_DATA TO USE:_
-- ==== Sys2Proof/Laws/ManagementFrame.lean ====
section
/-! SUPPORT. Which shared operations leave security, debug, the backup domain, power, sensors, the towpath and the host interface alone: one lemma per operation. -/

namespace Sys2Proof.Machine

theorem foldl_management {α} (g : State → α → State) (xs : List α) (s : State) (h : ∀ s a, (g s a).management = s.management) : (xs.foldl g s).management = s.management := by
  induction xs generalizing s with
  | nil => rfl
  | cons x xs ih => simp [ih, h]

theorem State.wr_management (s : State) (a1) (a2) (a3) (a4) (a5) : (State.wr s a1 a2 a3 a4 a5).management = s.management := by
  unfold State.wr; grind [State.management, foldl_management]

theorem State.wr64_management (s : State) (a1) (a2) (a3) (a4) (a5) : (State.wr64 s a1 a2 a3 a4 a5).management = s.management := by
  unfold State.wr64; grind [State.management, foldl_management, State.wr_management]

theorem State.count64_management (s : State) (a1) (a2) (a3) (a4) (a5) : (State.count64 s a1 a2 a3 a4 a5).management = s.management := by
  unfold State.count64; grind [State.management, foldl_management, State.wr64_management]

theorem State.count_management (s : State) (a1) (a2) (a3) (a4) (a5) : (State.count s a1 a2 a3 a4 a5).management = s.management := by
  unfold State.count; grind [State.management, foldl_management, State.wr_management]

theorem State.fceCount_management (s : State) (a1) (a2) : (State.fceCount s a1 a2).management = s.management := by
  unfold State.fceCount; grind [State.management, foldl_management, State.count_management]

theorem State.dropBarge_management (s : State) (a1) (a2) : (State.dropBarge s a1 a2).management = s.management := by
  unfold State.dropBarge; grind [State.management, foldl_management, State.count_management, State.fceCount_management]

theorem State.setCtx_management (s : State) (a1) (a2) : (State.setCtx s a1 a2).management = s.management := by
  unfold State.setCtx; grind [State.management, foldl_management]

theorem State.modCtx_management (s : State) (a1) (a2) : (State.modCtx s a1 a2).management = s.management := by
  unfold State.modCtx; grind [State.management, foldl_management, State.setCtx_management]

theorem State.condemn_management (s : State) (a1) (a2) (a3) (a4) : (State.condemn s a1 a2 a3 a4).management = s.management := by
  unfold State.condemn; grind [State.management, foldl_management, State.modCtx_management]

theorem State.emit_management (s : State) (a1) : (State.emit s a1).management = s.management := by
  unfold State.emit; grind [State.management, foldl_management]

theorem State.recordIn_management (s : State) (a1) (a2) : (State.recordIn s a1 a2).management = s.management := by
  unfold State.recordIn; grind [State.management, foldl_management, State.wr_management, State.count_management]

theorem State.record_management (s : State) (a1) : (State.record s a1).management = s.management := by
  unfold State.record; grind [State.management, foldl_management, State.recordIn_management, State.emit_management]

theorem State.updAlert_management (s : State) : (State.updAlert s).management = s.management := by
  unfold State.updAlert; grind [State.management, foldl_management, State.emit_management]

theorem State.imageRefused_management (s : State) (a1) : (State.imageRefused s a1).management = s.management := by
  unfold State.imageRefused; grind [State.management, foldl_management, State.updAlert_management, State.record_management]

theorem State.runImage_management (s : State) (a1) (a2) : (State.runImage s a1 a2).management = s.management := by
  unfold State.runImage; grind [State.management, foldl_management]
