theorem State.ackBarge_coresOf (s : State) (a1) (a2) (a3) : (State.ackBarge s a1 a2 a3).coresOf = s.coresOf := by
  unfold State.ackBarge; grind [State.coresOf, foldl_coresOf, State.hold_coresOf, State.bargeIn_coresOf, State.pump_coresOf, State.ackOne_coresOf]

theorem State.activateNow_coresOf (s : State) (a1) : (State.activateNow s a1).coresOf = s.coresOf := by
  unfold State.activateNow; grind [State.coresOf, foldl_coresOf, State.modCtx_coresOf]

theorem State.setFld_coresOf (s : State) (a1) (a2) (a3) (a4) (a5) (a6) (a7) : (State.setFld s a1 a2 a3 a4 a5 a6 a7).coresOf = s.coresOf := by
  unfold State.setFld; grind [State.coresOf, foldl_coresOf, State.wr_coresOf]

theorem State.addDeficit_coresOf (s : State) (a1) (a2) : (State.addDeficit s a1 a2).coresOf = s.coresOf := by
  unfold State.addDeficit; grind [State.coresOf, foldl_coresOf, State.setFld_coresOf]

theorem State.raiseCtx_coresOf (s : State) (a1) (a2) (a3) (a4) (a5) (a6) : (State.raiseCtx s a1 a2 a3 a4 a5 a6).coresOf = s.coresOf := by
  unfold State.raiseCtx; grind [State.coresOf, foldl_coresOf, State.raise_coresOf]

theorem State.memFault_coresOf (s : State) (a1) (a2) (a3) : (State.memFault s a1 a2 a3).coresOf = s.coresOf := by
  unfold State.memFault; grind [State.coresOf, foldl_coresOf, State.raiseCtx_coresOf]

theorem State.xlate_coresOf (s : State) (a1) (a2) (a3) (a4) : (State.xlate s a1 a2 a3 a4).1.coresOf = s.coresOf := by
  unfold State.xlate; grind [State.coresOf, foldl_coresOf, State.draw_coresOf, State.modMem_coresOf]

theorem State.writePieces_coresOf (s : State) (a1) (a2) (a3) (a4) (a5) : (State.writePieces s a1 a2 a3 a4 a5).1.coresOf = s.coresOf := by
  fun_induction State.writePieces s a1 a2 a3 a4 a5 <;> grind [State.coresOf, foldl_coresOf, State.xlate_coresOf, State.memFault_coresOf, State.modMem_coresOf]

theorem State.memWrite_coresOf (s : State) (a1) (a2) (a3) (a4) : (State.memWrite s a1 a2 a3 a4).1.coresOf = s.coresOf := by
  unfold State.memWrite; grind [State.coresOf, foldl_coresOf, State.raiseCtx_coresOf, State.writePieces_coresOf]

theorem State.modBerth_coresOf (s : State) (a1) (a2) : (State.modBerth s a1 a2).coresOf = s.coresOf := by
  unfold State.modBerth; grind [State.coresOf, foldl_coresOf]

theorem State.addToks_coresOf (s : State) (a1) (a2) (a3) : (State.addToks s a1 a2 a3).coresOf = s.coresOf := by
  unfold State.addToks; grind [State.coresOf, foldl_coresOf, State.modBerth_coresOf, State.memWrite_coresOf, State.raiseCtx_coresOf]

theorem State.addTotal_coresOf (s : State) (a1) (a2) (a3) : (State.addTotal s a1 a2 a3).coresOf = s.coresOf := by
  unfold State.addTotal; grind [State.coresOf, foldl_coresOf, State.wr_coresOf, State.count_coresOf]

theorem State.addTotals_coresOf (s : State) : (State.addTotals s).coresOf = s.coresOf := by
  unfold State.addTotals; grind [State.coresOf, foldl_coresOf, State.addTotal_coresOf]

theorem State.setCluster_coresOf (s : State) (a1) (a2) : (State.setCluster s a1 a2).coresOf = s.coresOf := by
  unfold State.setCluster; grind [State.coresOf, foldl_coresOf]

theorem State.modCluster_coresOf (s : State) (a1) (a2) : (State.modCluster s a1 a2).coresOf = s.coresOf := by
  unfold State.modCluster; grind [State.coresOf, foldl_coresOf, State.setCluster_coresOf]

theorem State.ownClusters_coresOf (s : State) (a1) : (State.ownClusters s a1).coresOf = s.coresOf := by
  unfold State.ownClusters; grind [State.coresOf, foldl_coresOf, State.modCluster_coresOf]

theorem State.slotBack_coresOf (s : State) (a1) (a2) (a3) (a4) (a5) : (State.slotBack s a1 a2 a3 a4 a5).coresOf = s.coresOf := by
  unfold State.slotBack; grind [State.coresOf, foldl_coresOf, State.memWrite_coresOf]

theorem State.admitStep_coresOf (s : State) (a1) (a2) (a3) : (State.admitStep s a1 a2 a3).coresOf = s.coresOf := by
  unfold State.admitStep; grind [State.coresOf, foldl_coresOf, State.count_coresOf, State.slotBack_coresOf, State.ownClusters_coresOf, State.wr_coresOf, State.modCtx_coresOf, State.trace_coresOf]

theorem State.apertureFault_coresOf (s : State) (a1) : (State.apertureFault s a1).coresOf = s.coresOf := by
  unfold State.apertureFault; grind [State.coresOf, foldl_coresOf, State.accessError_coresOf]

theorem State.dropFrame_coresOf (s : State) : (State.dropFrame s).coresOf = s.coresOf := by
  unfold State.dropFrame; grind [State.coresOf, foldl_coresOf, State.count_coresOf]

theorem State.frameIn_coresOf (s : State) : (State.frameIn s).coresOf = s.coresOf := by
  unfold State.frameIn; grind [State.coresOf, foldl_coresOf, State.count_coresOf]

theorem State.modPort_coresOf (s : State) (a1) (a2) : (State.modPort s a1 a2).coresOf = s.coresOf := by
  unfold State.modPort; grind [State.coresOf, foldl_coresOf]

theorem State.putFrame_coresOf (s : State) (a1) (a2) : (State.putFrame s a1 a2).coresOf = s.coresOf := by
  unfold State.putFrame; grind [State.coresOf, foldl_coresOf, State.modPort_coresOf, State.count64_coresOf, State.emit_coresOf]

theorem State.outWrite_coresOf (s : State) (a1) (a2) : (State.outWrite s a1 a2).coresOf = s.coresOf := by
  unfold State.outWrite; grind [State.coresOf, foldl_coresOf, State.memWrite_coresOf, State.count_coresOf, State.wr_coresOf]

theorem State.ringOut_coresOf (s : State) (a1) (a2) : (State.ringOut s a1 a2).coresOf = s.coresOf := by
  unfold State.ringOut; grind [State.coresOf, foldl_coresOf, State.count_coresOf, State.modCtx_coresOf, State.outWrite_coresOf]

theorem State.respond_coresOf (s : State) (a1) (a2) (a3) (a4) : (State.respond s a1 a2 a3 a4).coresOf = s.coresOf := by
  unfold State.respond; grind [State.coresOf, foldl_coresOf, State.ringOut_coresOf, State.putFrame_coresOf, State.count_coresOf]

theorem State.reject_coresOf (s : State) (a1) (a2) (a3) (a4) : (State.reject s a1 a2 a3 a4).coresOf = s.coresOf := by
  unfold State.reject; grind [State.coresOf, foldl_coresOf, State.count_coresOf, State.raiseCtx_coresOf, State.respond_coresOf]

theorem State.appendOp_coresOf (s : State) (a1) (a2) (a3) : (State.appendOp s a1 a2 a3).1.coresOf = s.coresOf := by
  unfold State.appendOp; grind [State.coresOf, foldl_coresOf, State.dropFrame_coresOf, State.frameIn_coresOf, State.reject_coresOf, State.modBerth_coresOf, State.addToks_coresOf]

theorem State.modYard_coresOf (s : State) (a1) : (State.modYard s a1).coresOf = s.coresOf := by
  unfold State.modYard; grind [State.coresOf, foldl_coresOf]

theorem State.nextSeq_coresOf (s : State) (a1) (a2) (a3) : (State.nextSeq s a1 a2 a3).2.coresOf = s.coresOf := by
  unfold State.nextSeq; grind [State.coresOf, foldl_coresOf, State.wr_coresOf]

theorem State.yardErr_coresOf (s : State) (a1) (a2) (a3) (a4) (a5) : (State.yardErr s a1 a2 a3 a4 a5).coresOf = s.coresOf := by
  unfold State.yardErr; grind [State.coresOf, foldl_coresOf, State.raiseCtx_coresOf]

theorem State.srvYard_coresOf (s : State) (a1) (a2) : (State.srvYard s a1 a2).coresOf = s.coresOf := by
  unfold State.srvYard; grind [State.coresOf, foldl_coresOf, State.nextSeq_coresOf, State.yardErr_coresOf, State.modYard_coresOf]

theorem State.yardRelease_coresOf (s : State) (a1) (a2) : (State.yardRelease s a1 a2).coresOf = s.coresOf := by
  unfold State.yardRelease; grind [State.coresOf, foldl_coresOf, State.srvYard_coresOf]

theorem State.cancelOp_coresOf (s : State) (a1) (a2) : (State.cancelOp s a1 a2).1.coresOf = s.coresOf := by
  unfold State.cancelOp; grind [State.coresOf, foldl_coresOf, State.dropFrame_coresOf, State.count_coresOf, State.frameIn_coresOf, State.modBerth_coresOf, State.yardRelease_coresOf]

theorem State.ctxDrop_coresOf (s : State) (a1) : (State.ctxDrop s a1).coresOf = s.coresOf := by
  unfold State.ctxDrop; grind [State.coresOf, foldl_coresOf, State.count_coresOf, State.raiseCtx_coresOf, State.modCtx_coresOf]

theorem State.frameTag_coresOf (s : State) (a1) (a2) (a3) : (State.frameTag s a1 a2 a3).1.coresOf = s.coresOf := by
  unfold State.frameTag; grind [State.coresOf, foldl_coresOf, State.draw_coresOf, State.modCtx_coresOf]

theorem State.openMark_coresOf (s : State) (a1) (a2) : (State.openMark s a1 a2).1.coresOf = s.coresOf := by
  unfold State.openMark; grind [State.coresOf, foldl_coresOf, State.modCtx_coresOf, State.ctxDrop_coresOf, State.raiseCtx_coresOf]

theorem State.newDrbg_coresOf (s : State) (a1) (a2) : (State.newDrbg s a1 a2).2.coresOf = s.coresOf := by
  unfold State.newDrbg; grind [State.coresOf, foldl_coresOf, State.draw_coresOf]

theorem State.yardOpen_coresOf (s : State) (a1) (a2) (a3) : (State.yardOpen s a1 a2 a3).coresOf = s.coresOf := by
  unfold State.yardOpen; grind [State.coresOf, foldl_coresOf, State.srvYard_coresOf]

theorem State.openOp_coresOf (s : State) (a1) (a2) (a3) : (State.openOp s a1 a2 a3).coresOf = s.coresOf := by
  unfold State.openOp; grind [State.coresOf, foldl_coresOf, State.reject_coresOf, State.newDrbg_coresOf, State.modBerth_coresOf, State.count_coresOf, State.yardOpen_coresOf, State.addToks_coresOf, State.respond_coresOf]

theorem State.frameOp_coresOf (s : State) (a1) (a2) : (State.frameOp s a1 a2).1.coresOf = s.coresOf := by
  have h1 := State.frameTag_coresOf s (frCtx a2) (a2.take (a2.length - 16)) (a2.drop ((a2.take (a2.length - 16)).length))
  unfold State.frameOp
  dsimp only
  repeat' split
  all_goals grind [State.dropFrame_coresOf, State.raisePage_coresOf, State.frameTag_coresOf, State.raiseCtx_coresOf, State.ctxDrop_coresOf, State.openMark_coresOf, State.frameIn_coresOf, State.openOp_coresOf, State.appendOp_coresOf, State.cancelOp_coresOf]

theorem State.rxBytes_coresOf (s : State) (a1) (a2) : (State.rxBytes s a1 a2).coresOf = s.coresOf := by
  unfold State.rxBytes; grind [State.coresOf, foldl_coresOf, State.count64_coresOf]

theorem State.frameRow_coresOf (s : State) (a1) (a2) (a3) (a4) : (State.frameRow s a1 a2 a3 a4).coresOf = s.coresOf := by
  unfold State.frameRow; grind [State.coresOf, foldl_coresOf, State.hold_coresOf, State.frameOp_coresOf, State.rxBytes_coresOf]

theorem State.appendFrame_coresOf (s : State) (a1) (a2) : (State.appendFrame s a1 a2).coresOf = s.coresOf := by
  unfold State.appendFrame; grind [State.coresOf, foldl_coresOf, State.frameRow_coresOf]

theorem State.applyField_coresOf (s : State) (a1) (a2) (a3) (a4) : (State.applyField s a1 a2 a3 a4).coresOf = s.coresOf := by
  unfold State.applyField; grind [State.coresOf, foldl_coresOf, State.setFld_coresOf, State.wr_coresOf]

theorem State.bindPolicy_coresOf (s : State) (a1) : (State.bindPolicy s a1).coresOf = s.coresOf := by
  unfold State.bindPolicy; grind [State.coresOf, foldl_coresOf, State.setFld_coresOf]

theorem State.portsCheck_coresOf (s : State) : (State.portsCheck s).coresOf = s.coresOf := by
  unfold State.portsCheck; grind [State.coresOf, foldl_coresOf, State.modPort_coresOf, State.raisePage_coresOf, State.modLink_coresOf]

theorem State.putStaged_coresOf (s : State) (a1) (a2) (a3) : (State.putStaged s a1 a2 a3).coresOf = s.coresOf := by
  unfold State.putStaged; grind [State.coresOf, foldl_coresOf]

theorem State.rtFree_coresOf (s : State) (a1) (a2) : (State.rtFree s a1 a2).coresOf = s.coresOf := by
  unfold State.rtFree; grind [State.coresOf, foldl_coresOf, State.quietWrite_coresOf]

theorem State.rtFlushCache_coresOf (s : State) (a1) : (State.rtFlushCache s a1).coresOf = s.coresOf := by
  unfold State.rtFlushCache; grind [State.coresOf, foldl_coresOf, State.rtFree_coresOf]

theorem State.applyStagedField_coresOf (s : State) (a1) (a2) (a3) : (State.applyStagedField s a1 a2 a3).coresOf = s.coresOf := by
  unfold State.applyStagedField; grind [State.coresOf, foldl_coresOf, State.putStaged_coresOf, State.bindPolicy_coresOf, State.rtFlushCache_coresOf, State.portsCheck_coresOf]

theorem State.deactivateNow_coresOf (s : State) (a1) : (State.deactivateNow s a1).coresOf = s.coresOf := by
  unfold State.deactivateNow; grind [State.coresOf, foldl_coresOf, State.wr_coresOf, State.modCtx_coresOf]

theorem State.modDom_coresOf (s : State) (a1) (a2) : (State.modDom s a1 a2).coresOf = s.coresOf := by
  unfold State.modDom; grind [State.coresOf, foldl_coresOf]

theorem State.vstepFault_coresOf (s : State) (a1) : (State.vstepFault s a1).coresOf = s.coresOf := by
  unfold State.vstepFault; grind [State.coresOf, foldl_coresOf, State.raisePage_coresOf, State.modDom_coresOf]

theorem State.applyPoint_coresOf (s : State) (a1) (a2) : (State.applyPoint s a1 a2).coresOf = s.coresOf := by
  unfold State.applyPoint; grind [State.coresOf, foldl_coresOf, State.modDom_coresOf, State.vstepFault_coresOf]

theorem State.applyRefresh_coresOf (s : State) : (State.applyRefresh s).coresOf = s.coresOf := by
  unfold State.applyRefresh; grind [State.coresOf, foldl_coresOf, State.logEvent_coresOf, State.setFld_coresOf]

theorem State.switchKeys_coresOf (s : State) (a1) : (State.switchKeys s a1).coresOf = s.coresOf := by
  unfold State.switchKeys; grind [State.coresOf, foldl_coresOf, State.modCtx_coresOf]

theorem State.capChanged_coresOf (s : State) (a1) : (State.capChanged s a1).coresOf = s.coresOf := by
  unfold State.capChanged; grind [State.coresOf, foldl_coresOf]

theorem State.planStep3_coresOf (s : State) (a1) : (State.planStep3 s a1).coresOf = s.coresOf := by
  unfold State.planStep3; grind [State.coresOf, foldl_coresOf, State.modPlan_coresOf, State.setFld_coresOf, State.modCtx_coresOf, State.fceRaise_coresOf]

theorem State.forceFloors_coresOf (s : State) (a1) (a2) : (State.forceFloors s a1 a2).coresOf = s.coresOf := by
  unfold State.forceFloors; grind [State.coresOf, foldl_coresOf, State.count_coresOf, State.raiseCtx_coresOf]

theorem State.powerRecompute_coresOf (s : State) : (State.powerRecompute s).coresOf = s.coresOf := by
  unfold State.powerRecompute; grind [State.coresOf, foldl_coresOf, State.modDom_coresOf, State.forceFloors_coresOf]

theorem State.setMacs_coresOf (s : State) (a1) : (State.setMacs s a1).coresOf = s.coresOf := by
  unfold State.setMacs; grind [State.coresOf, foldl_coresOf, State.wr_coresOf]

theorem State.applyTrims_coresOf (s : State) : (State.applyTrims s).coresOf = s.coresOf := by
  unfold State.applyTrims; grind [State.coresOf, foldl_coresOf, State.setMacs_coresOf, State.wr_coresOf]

_REQUIRED ACTION:_
Copy the records above exactly, beginning at the line that contains "theorem State.memWrite_coresOf (s" and stopping after the line that contains "unfold State.memWrite; grind".

_OUTPUT:_
theorem State.memWrite_coresOf (s : State) (a1) (a2) (a3) (a4) : (State.memWrite s a1 a2 a3 a4).1.coresOf = s.coresOf := by
  unfold State.memWrite; grind [State.coresOf, foldl_coresOf, State.raiseCtx_coresOf, State.writePieces_coresOf]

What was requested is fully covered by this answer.